The Tenth Circuit issued a decision last night in the fascinating case of Pace v. Swerdlow, and it may have serious ramifications for those who make their living as expert witnesses in the Tenth Circuit.
In Pace, the plaintiffs had filed a medical malpractice action in Utah state court arising from the death of their daughter. They hired Dr. Swerdlow as an expert witness in the case, and he concluded in his expert report that the defendants' care of the decedent was substandard and had likely caused the decedent's death. In his deposition testimony, however, Dr. Swerdlow backed off a bit and admitted that he could not state within a reasonable degree of medical probability that she would not have died but for the defendants' actions.
If that weren't damaging enough to the plaintiffs' case, Dr. Swerdlow then drafted and faxed to all of the parties a two-page "addendum" to his deposition completely reversing course and stating that he now considered defendants' actions to have been within the standard of care. Not surprisingly, the plaintiffs lost the case on summary judgment.
Plaintiffs then sued Dr. Swerdlow for, among other things, professional malpractice, fraud and negligent misrepresentation. The district court granted a Rule 12(b)(6) motion to dismiss, but the Tenth Circuit reversed, holding that the plaintiffs had adequately pleaded causation.

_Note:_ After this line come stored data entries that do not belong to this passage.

theorem rolesStart_keeps {s : State} (t : State) (h : Keeps eff s t)  (h_qmem : eff.qmem = true := by assumption) (h_roles : eff.roles = true := by assumption) :
    Keeps eff s (rolesStart t) := by
  delta rolesStart
  try dsimp only
  repeat' first
    | with_reducible assumption
    | intro _
    | with_reducible apply Keeps.ite
    | with_reducible apply Keeps.foldl
    | with_reducible apply State.modSv_fields
    | with_reducible apply State.modSv_keeps
    | with_reducible apply fenceRecord_keeps
    | with_reducible apply bootActive_keeps
    | split
    | with_reducible apply Keeps.fields
    | with_reducible rfl
    | (cases ‹Dom› <;> rfl)

theorem tilesRelease_keeps {s : State} (t : State) (h : Keeps eff s t)   :
    Keeps eff s (tilesRelease t) := by
  delta tilesRelease
  try dsimp only
  repeat' first
    | with_reducible assumption
    | intro _
    | with_reducible apply Keeps.ite
    | with_reducible apply Keeps.foldl
    | with_reducible apply safeRefresh_keeps
    | with_reducible apply allTiles_keeps
    | with_reducible apply tileGo_keeps
    | split
    | with_reducible apply Keeps.fields
    | with_reducible rfl

theorem pairsChecked_keeps {s : State} (t : State) (h : Keeps eff s t)  (h_qmem : eff.qmem = true := by assumption) :
    Keeps eff s (pairsChecked t) := by
  delta pairsChecked
  try dsimp only
  repeat' first
    | with_reducible assumption
    | intro _
    | with_reducible apply Keeps.ite
    | with_reducible apply Keeps.foldl
    | with_reducible apply State.each_keeps
    | with_reducible apply pairConflict_keeps
    | split
    | with_reducible apply Keeps.fields
    | with_reducible rfl

theorem applyPass_keeps {s : State} (land : Bool) (time : Nat) (t : State) (h : Keeps eff s t)  (h_otp : eff.otp = true := by assumption) (h_flash : eff.flash = true := by assumption) (h_qmem : eff.qmem = true := by assumption) (h_roles : eff.roles = true := by assumption) (h_power : eff.power = true := by assumption) :
    Keeps eff s (applyPass land time t) := by
  delta applyPass
  try dsimp only
  repeat' first
    | with_reducible assumption
    | intro _
    | with_reducible apply Keeps.ite
    | with_reducible apply Keeps.foldl
    | with_reducible apply State.each_keeps
    | with_reducible apply startStep_keeps
    | with_reducible apply State.modBt_keeps
    | with_reducible apply bootCheck_keeps
    | with_reducible apply loadRec_keeps
    | with_reducible apply loadLock_keeps
    | with_reducible apply unitsStart_keeps
    | with_reducible apply showImage_keeps
    | with_reducible apply rolesStart_keeps
    | with_reducible apply tilesRelease_keeps
    | with_reducible apply pairsChecked_keeps
    | with_reducible apply setJcom_keeps
    | split
    | with_reducible apply Keeps.fields
    | with_reducible rfl

theorem s0Fall_keeps {s : State} (t : State) (h : Keeps eff s t)   :
    Keeps eff s (s0Fall t) := by
  delta s0Fall
  try dsimp only
  repeat' first
    | with_reducible assumption
    | intro _
    | with_reducible apply Keeps.ite
    | with_reducible apply Keeps.foldl
    | with_reducible apply State.modS0_keeps
    | split
    | with_reducible apply Keeps.fields
    | with_reducible rfl

theorem carryReply_keeps {s : State} (late : List Nat) (n : Nat → Nat) (t : State) (h : Keeps eff s t)   :
    Keeps eff s (carryReply late n t).1 := by
  delta carryReply
  try dsimp only
  repeat' first
    | with_reducible assumption
    | intro _
    | with_reducible apply Keeps.ite
    | with_reducible apply Keeps.foldl
    | with_reducible apply State.addSat_keeps
    | with_reducible apply State.inc_keeps
    | with_reducible apply State.when_keeps
    | with_reducible apply State.modS0_keeps
    | split
    | with_reducible apply Keeps.fields
    | with_reducible rfl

Judge Gorsuch dissented based on the higher pleading standard set forth by the Supreme Court in last year's Twombly decision, but he also noted the policy implications of the majority's decision. His discussion on this point, in my opinion, warrants extended quotation:
Allowing this claim to march along sends the message to would-be expert witnesses: Be wary – very wary – of changing your mind, even when doing so might be consistent with, or compelled by, the standards of your profession. Neither can there be any doubt this is exactly the message plaintiffs wish to send, candidly explaining, as they do, that their real beef with Dr. Swerdlow was his failure to “deliver[] the expert liability opinion he had promised the Paces all along.” . . . In our legal system, demanding that experts “deliver” a specified opinion, as opposed to their honest judgment, is supposed to be ethically out-of-bounds – not the basis for a cause of action.

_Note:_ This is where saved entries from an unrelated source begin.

theorem execInjectExit_keeps (r : Req) (n : Fin 256) (s : State)   : ∃ t, execInjectExit r n s = .next t ∧ Keeps eff s t := by
  delta execInjectExit
  try dsimp only
  refine ⟨_, rfl, ?_⟩
  repeat' first
    | with_reducible assumption
    | intro _
    | with_reducible exact Keeps.refl _
    | with_reducible apply Keeps.ite
    | with_reducible apply Keeps.foldl
    | with_reducible apply regWrite_keeps
    | with_reducible apply anInjWrite_keeps
    | split
    | with_reducible apply Keeps.fields
    | with_reducible rfl

theorem execModeChange_keeps (r : Req) (n : Fin 256) (w : Word) (s : State)   : ∃ t, execModeChange r n w s = .next t ∧ Keeps eff s t := by
  delta execModeChange
  try dsimp only
  refine ⟨_, rfl, ?_⟩
  repeat' first
    | with_reducible assumption
    | intro _
    | with_reducible exact Keeps.refl _
    | with_reducible apply Keeps.ite
    | with_reducible apply Keeps.foldl
    | with_reducible apply regWrite_keeps
    | with_reducible apply anCfgWrite_keeps
    | split
    | with_reducible apply Keeps.fields
    | with_reducible rfl

theorem execTdacWrite_keeps (r : Req) (t1 : Fin 16) (w : Word) (s : State)   : ∃ t, execTdacWrite r t1 w s = .next t ∧ Keeps eff s t := by
  delta execTdacWrite
  try dsimp only
  refine ⟨_, rfl, ?_⟩
  repeat' first
    | with_reducible assumption
    | intro _
    | with_reducible exact Keeps.refl _
    | with_reducible apply Keeps.ite
    | with_reducible apply Keeps.foldl
    | with_reducible apply regWrite_keeps
    | with_reducible apply tdacWrite_keeps
    | split
    | with_reducible apply Keeps.fields
    | with_reducible rfl

theorem execTuRateWrite_keeps (r : Req) (w : Word) (s : State)   : ∃ t, execTuRateWrite r w s = .next t ∧ Keeps eff s t := by
  delta execTuRateWrite
  try dsimp only
  refine ⟨_, rfl, ?_⟩
  repeat' first
    | with_reducible assumption
    | intro _
    | with_reducible exact Keeps.refl _
    | with_reducible apply Keeps.ite
    | with_reducible apply Keeps.foldl
    | with_reducible apply regWrite_keeps
    | with_reducible apply tuRateWrite_keeps
    | split
    | with_reducible apply Keeps.fields
    | with_reducible rfl

theorem execTuStep_keeps (r : Req) (w : Word) (s : State)   : ∃ t, execTuStep r w s = .next t ∧ Keeps eff s t := by
  delta execTuStep
  try dsimp only
  refine ⟨_, rfl, ?_⟩
  repeat' first
    | with_reducible assumption
    | intro _
    | with_reducible exact Keeps.refl _
    | with_reducible apply Keeps.ite
    | with_reducible apply Keeps.foldl
    | with_reducible apply regWrite_keeps
    | with_reducible apply tuStepWrite_keeps
    | split
    | with_reducible apply Keeps.fields
    | with_reducible rfl

theorem execTuSet_keeps (r : Req) (w : Word) (s : State)   : ∃ t, execTuSet r w s = .next t ∧ Keeps eff s t := by
  delta execTuSet
  try dsimp only
  refine ⟨_, rfl, ?_⟩
  repeat' first
    | with_reducible assumption
    | intro _
    | with_reducible exact Keeps.refl _
    | with_reducible apply Keeps.ite
    | with_reducible apply Keeps.foldl
    | with_reducible apply regWrite_keeps
    | with_reducible apply shadowDrop_keeps
    | with_reducible apply tuSetCommit_keeps
    | split
    | with_reducible apply Keeps.fields
    | with_reducible rfl

theorem execTuSourceChange_keeps (r : Req) (w : Word) (s : State)   : ∃ t, execTuSourceChange r w s = .next t ∧ Keeps eff s t := by
  delta execTuSourceChange
  try dsimp only
  refine ⟨_, rfl, ?_⟩
  repeat' first
    | with_reducible assumption
    | intro _
    | with_reducible exact Keeps.refl _
    | with_reducible apply Keeps.ite
    | with_reducible apply Keeps.foldl
    | with_reducible apply regWrite_keeps
    | with_reducible apply tuSrcWrite_keeps
    | split
    | with_reducible apply Keeps.fields
    | with_reducible rfl

theorem execPpsEdge_keeps (s : State)   : ∃ t, execPpsEdge s = .next t ∧ Keeps eff s t := by
  delta execPpsEdge
  try dsimp only
  refine ⟨_, rfl, ?_⟩
  repeat' first
    | with_reducible assumption
    | intro _
    | with_reducible exact Keeps.refl _
    | with_reducible apply Keeps.ite
    | with_reducible apply Keeps.foldl
    | with_reducible apply servo_keeps
    | split
    | with_reducible apply Keeps.fields
    | with_reducible rfl

theorem execHoldoverTimeout_keeps (s : State)   : ∃ t, execHoldoverTimeout s = .next t ∧ Keeps eff s t := by
  delta execHoldoverTimeout
  try dsimp only
  refine ⟨_, rfl, ?_⟩
  repeat' first
    | with_reducible assumption
    | intro _
    | with_reducible exact Keeps.refl _
    | with_reducible apply Keeps.ite
    | with_reducible apply Keeps.foldl
    | with_reducible apply holdover_keeps
    | split
    | with_reducible apply Keeps.fields
    | with_reducible rfl

theorem execScheduleWrite_keeps (r : Req) (j : Fin 16) (reg : SchReg) (w : Word) (s : State)   : ∃ t, execScheduleWrite r j reg w s = .next t ∧ Keeps eff s t := by
  delta execScheduleWrite
  try dsimp only
  refine ⟨_, rfl, ?_⟩
  repeat' first
    | with_reducible assumption
    | intro _
    | with_reducible exact Keeps.refl _
    | with_reducible apply Keeps.ite
    | with_reducible apply Keeps.foldl
    | with_reducible apply regWrite_keeps
    | with_reducible apply shadowDrop_keeps
    | with_reducible apply schCfgWrite_keeps
    | with_reducible apply schCommit_keeps
    | split
    | with_reducible apply Keeps.fields
    | with_reducible rfl

theorem execTuTokenGo_keeps (r : Req) (w : Word) (s : State)  (h_qmem : eff.qmem = true := by assumption) : ∃ t, execTuTokenGo r w s = .next t ∧ Keeps eff s t := by
  delta execTuTokenGo
  try dsimp only
  refine ⟨_, rfl, ?_⟩
  repeat' first
    | with_reducible assumption
    | intro _
    | with_reducible exact Keeps.refl _
    | with_reducible apply Keeps.ite
    | with_reducible apply Keeps.foldl
    | with_reducible apply regWrite_keeps
    | with_reducible apply tuTokenWrite_keeps
    | split
    | with_reducible apply Keeps.fields
    | with_reducible rfl

theorem execCvStart_keeps (r : Req) (u : Fin 8) (s : State)   : ∃ t, execCvStart r u s = .next t ∧ Keeps eff s t := by
  delta execCvStart
  try dsimp only
  refine ⟨_, rfl, ?_⟩
  repeat' first
    | with_reducible assumption
    | intro _
    | with_reducible exact Keeps.refl _
    | with_reducible apply Keeps.ite
    | with_reducible apply Keeps.foldl
    | with_reducible apply regWrite_keeps
    | with_reducible apply cvCmd_keeps
    | split
    | with_reducible apply Keeps.fields
    | with_reducible rfl

theorem execCvFinish_keeps (r : Req) (u : Fin 8) (s : State)   : ∃ t, execCvFinish r u s = .next t ∧ Keeps eff s t := by
  delta execCvFinish
  try dsimp only
  refine ⟨_, rfl, ?_⟩
  repeat' first
    | with_reducible assumption
    | intro _
    | with_reducible exact Keeps.refl _
    | with_reducible apply Keeps.ite
    | with_reducible apply Keeps.foldl
    | with_reducible apply regWrite_keeps
    | with_reducible apply cvCmd_keeps
    | split
    | with_reducible apply Keeps.fields
    | with_reducible rfl

theorem execCvDma_keeps (r : Req) (u : Fin 8) (s : State)   : ∃ t, execCvDma r u s = .next t ∧ Keeps eff s t := by
  delta execCvDma
  try dsimp only
  refine ⟨_, rfl, ?_⟩
  repeat' first
    | with_reducible assumption
    | intro _
    | with_reducible exact Keeps.refl _
    | with_reducible apply Keeps.ite
    | with_reducible apply Keeps.foldl
    | with_reducible apply regWrite_keeps
    | with_reducible apply cvCmd_keeps
    | split
    | with_reducible apply Keeps.fields
    | with_reducible rfl

theorem execCvAbort_keeps (r : Req) (u : Fin 8) (s : State)   : ∃ t, execCvAbort r u s = .next t ∧ Keeps eff s t := by
  delta execCvAbort
  try dsimp only
  refine ⟨_, rfl, ?_⟩
  repeat' first
    | with_reducible assumption
    | intro _
    | with_reducible exact Keeps.refl _
    | with_reducible apply Keeps.ite
    | with_reducible apply Keeps.foldl
    | with_reducible apply regWrite_keeps
    | with_reducible apply cvCmd_keeps
    | split
    | with_reducible apply Keeps.fields
    | with_reducible rfl

theorem execCvData_keeps (r : Req) (u : Fin 8) (w : Word) (s : State)   : ∃ t, execCvData r u w s = .next t ∧ Keeps eff s t := by
  delta execCvData
  try dsimp only
  refine ⟨_, rfl, ?_⟩
  repeat' first
    | with_reducible assumption
    | intro _
    | with_reducible exact Keeps.refl _
    | with_reducible apply Keeps.ite
    | with_reducible apply Keeps.foldl
    | with_reducible apply regWrite_keeps
    | with_reducible apply cvFeed_keeps
    | split
    | with_reducible apply Keeps.fields
    | with_reducible rfl

theorem execCvData8_keeps (r : Req) (u : Fin 8) (w : Word) (s : State)   : ∃ t, execCvData8 r u w s = .next t ∧ Keeps eff s t := by
  delta execCvData8
  try dsimp only
  refine ⟨_, rfl, ?_⟩
  repeat' first
    | with_reducible assumption
    | intro _
    | with_reducible exact Keeps.refl _
    | with_reducible apply Keeps.ite
    | with_reducible apply Keeps.foldl
    | with_reducible apply regWrite_keeps
    | with_reducible apply cvFeed_keeps
    | split
    | with_reducible apply Keeps.fields
    | with_reducible rfl

theorem execCvDmaDone_keeps (u : Fin 8) (s : State)   : ∃ t, execCvDmaDone u s = .next t ∧ Keeps eff s t := by
  delta execCvDmaDone
  try dsimp only
  refine ⟨_, rfl, ?_⟩
  repeat' first
    | with_reducible assumption
    | intro _
    | with_reducible exact Keeps.refl _
    | with_reducible apply Keeps.ite
    | with_reducible apply Keeps.foldl
    | with_reducible apply State.setCv_keeps
    | with_reducible apply cvFinishNow_keeps
    | split
    | with_reducible apply Keeps.fields
    | with_reducible rfl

Parties already exert substantial influence over expert witnesses, often paying them handsomely for their time, and expert witnesses are, unfortunately and all too frequently, already regarded in some quarters as little more than hired guns. When expert witnesses can be forced to defend themselves in federal court beyond the pleading stage simply for changing their opinions – with no factual allegation to suggest anything other than an honest change in view based on a review of new information – we add fuel to this fire. We make candor an expensive option and risk incenting experts to dissemble rather than change their views in the face of compelling new information. The loser in all this is, of course, the truth-finding function and cause of justice our legal system is designed to serve.